Comment 3 Bob Fournier 2018-05-29 15:21:30 UTC
As per the comments in the case, yes it looks like introspection was successful and the node was powered off:

ironic-inspector.log:2018-05-22 12:43:29.602 24744 DEBUG ironic_inspector.process [-] Forcing power off of node 885792b1-2875-4f5a-a378-af98ab9ed377 _finish /usr/lib/python2.7/site-packages/ironic_inspector/process.py:288
ironic-inspector.log:2018-05-22 12:43:29.691 24744 INFO ironic_inspector.process [-] [node: 885792b1-2875-4f5a-a378-af98ab9ed377 MAC 24:6e:96:4a:d8:c8 BMC 172.16.232.45] Node powered-off
ironic-inspector.log:2018-05-22 12:43:29.691 24744 DEBUG ironic_inspector.node_cache [-] [node: 885792b1-2875-4f5a-a378-af98ab9ed377] Successfully released lock release_lock /usr/lib/python2.7/site-packages/ironic_inspector/node_cache.py:135
ironic-inspector.log:2018-05-22 12:43:29.691 24744 DEBUG ironic_inspector.node_cache [-] [node: 885792b1-2875-4f5a-a378-af98ab9ed377] Committing fields: {'finished_at': datetime.datetime(2018, 5, 22, 16, 43, 29, 691715), 'error': None} _commit /usr/lib/python2.7/site-packages/ironic_inspector/node_cache.py:167
ironic-inspector.log:2018-05-22 12:43:29.703 24744 INFO ironic_inspector.process [-] [node: 885792b1-2875-4f5a-a378-af98ab9ed377 MAC 24:6e:96:4a:d8:c8 BMC 172.16.232.45] Introspection finished successfully


Ironic conductor grabs the lock for the node here and releases it at 12:44:27...
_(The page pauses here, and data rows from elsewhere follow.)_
-- ==== Sys2Proof/Tests/Slice0.lean ====
section
/-!
SUPPORT. Checks of this model on fixed values, and a witness for the hypotheses of every obligation that has some. The
expected values are those of the spec: V-... are vectors of 95_test_vectors.md, and the words are written out from
30_encoding.md and opcode_table.json. The parameters are the fixture CFG_REF with its table TESTTAB (R17).
-/

namespace Sys2Proof.Tests

open Sys2Proof.Machine Sys2Proof.Claims

/-! ### Fixtures -/

/-- CFG_REF (R17), with another `CAP` where a vector asks for one. -/
abbrev cfgRef (cap : Nat) : Config := Config.referenceWithCap cap

/-- CFG_REF with codes for letters only, so that braces have none (R96, R101, R114). -/
def cfgNoBraces : Config :=
  { cfgRef 64 with segTab := Config.reference.segTab.mapIdx fun i e => if i = 0x5B ∨ i = 0x5D then none else e }

/-- The machine after reset, with the parameters of a fixture. -/
def boot (cfg : Config) : State where
  cfg := cfg
  cb := CB.empty
  pd := PD.rest cfg
  response := none
  inbox := []
  opCount := 0

/-- A ring that holds the given bytes from index `head` on. -/
def ring (cap head : Nat) (bytes : List Byte) : State :=
  { boot (cfgRef cap) with cb := CB.store cap { head := head, tail := head, length := 0, mem := [] } bytes }

/-- The decoder in the middle of a scan over 8 tubes: its mode, the token text buffered, the bitmaps emitted. -/
def scanning (cfg : Config) (st : PdState) (text : List Byte) (shown : List Bitmap) : State :=
  { boot cfg with
    pd := { state := st, pos := 5, n := shown.length, tlen := text.length, tok := Cells.writeRun [] 0 text,
            out := Cells.writeRun [] 0 shown, tubeCount := 8 } }

/-- The same decoder with room for no more bitmap. -/
def full (s : State) : State := s.setPd { s.pd with tubeCount := s.pd.n }

/-- The response, and `head`, `tail`, `length` of the ring after an instruction. -/
def ran (o : Host.Outcome State Fault Refusal) : Option (Option Response × List Nat) :=
  match o with
  | .next t => some (t.response, [t.cb.head, t.cb.tail, t.cb.length])
  | _ => none

/-- The response, and the decoder's mode, token text and bitmaps after an instruction. -/
def seen (o : Host.Outcome State Fault Refusal) : Option (Option Response × PdState × List Byte × List Bitmap) :=
  match o with
  | .next t => some (t.response, t.pd.state, Cells.readRun t.pd.tok 0 t.pd.tlen, Cells.readRun t.pd.out 0 t.pd.n)
  | _ => none

/-- The reason an outcome is refused. -/
def refusalOf (o : Host.Outcome State Fault Refusal) : Option Refusal :=
  match o with
  | .refused r => some r
  | _ => none

/-! ### The fixtures are what the spec says of them (R17) -/

theorem test_fixture_no_braces_admissible : cfgNoBraces.Admissible := by
  have hall : cfgNoBraces.segTab.all (fun e => decide (e ≠ some 0x3FFF)) = true := by decide +kernel
  exact ⟨by decide, by decide, by decide +kernel, fun e he => by simpa using List.all_eq_true.mp hall e he,
    by decide +kernel, by decide +kernel, by decide +kernel⟩
theorem test_fixture_entries :
    [0x20, 0x30, 0x3A, 0x41, 0x61, 0x48, 0x5A, 0x7A, 0x7B, 0x7D, 0x7E, 0x21, 0x7F].map (cfgRef 64).segLookup =
      [some 0x00, some 0x10, some 0x1A, some 0x21, some 0x21, some 0x28, some 0x3A, some 0x3A, some 0x5B, some 0x5D,
       some 0x5E, none, none] := by decide
theorem test_boot_good : (boot (cfgRef 64)).Inv := ⟨Config.referenceWithCap_admissible (by decide), by decide⟩

/-! ### WellFormed refuses an ill-formed term for each check -/

theorem test_wellFormed_refuses_reserved :
    wellFormed (cfgRef 64) .reservedE = false ∧ wellFormed (cfgRef 64) .reservedF = false := by decide
theorem test_wellFormed_refuses_brace_as_printable :
    wellFormed (cfgRef 64) (.pdStartPrintable 0x7B) = false ∧ wellFormed (cfgRef 64) (.pdIdlePrintable 0x7D) = false ∧
    wellFormed (cfgRef 64) (.pdTokenStartPrintable 0x21) = false := by decide
theorem test_wellFormed_refuses_no_code_as_printable :
    wellFormed (cfgRef 64) (.pdTokenPrintable 0x07) = false ∧
    wellFormed (cfgRef 64) (.pdUnderlinePrintable 0x80) = false := by decide
theorem test_wellFormed_refuses_code_as_nonprintable :
    wellFormed (cfgRef 64) (.pdStartNonprintable 0x41) = false ∧
    wellFormed (cfgRef 64) (.pdIdleNonprintable 0x20) = false ∧
    wellFormed (cfgRef 64) (.pdTokenNonprintable 0x7E) = false := by decide
theorem test_wellFormed_refuses_special_as_nonprintable :
    wellFormed (cfgRef 64) (.pdTokenStartNonprintable 0x21) = false ∧
    wellFormed cfgNoBraces (.pdUnderlineNonprintable 0x7D) = false := by decide
theorem test_wellFormed_accepts :
    wellFormed (cfgRef 64) (.pdStartPrintable 0x41) = true ∧ wellFormed (cfgRef 64) (.pdIdleNonprintable 0x7F) = true ∧
    wellFormed (cfgRef 64) (.cbExtract 0) = true ∧ wellFormed (cfgRef 64) .pdTokenRbrace = true := by decide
ironic-conductor.log:2018-05-22 12:44:00.594 21575 DEBUG ironic.conductor.task_manager [req-b9690023-77a0-42b8-b9c9-d683694ccf11 5cd08fbf7ade4cfdbcb019e4414d7d66 218074fe49d24a52aab59a10d6b5f395 - default default] Attempting to get exclusive lock on node 885792b1-2875-4f5a-a378-af98ab9ed377 (for provision action provide) __init__ /usr/lib/python2.7/site-packages/ironic/conductor/task_manager.py:225
ironic-conductor.log:2018-05-22 12:44:27.677 21575 DEBUG ironic.conductor.task_manager [req-483613c3-ae65-424f-8db8-079aefe65352 - - - - -] Successfully released shared lock for power state sync on node 885792b1-2875-4f5a-a378-af98ab9ed377 (lock was held 657.01 sec) release_resources /usr/lib/python2.7/site-packages/ironic/conductor/task_manager.py:352
ironic-conductor.log:2018-05-22 12:44:45.196 21575 DEBUG ironic.conductor.task_manager [req-cf4c09ba-7256-493a-9470-7e74dbe72d70 b701f5b232bf4397aba41b707e214137 2babf577ff6a4fd9931292494377932d - default default] Successfully released exclusive lock for changing node power state on node 885792b1-2875-4f5a-a378-af98ab9ed377 (lock was held 75.55 sec) release_resources /usr/lib/python2.7/site-packages/ironic/conductor/task_manager.py:352


Following the successful introspection, mistral attempts to move node to provision state, but the node is locked by ironic when it attempts to grab it at 12:44:02, while it is still locked by ironic...
It looks like there is no retry mechanism for a locked node

engine.log:2018-05-22 12:44:02.709 25028 INFO workflow_trace [req-5a24be00-9549-4c58-96ab-fbea3ae9623a 5cd08fbf7ade4cfdbcb019e4414d7d66 218074fe49d24a52aab59a10d6b5f395 - default default] Task 'set_provision_state' (584e5259-823d-46e7-9191-ed6d15a47a2c) [RUNNING -> ERROR, msg=Failed to run action [action_ex_id=a2dbe6f8-dba4-409d-bf05-3fba4168fd2c, action_cls='<class 'mistral.actions.action_factory.IronicAction'>', attributes='{u'client_method_name': u'node.set_provision_state'}', params='{u'state': u'provide', u'node_uuid': u'885792b1-2875-4f5a-a378-af98ab9ed377'}']
engine.log: IronicAction.node.set_provision_state failed: Node 885792b1-2875-4f5a-a378-af98ab9ed377 is locked by host ucdr-a-001.ussc1.owfms.net, please retry after the current operation is completed. (HTTP 409)] (execution_id=979db328-2f04-40ca-b676-1083eda019c7)
engine.log:  set_provision_state [task_ex_id=584e5259-823d-46e7-9191-ed6d15a47a2c] -> Failed to run action [action_ex_id=a2dbe6f8-dba4-409d-bf05-3fba4168fd2c, action_cls='<class 'mistral.actions.action_factory.IronicAction'>', attributes='{u'client_method_name': u'node.set_provision_state'}', params='{u'state': u'provide', u'node_uuid': u'885792b1-2875-4f5a-a378-af98ab9ed377'}']
engine.log: IronicAction.node.set_provision_state failed: Node 885792b1-2875-4f5a-a378-af98ab9ed377 is locked by host ucdr-a-001.ussc1.owfms.net, please retry after the current operation is completed. (HTTP 409)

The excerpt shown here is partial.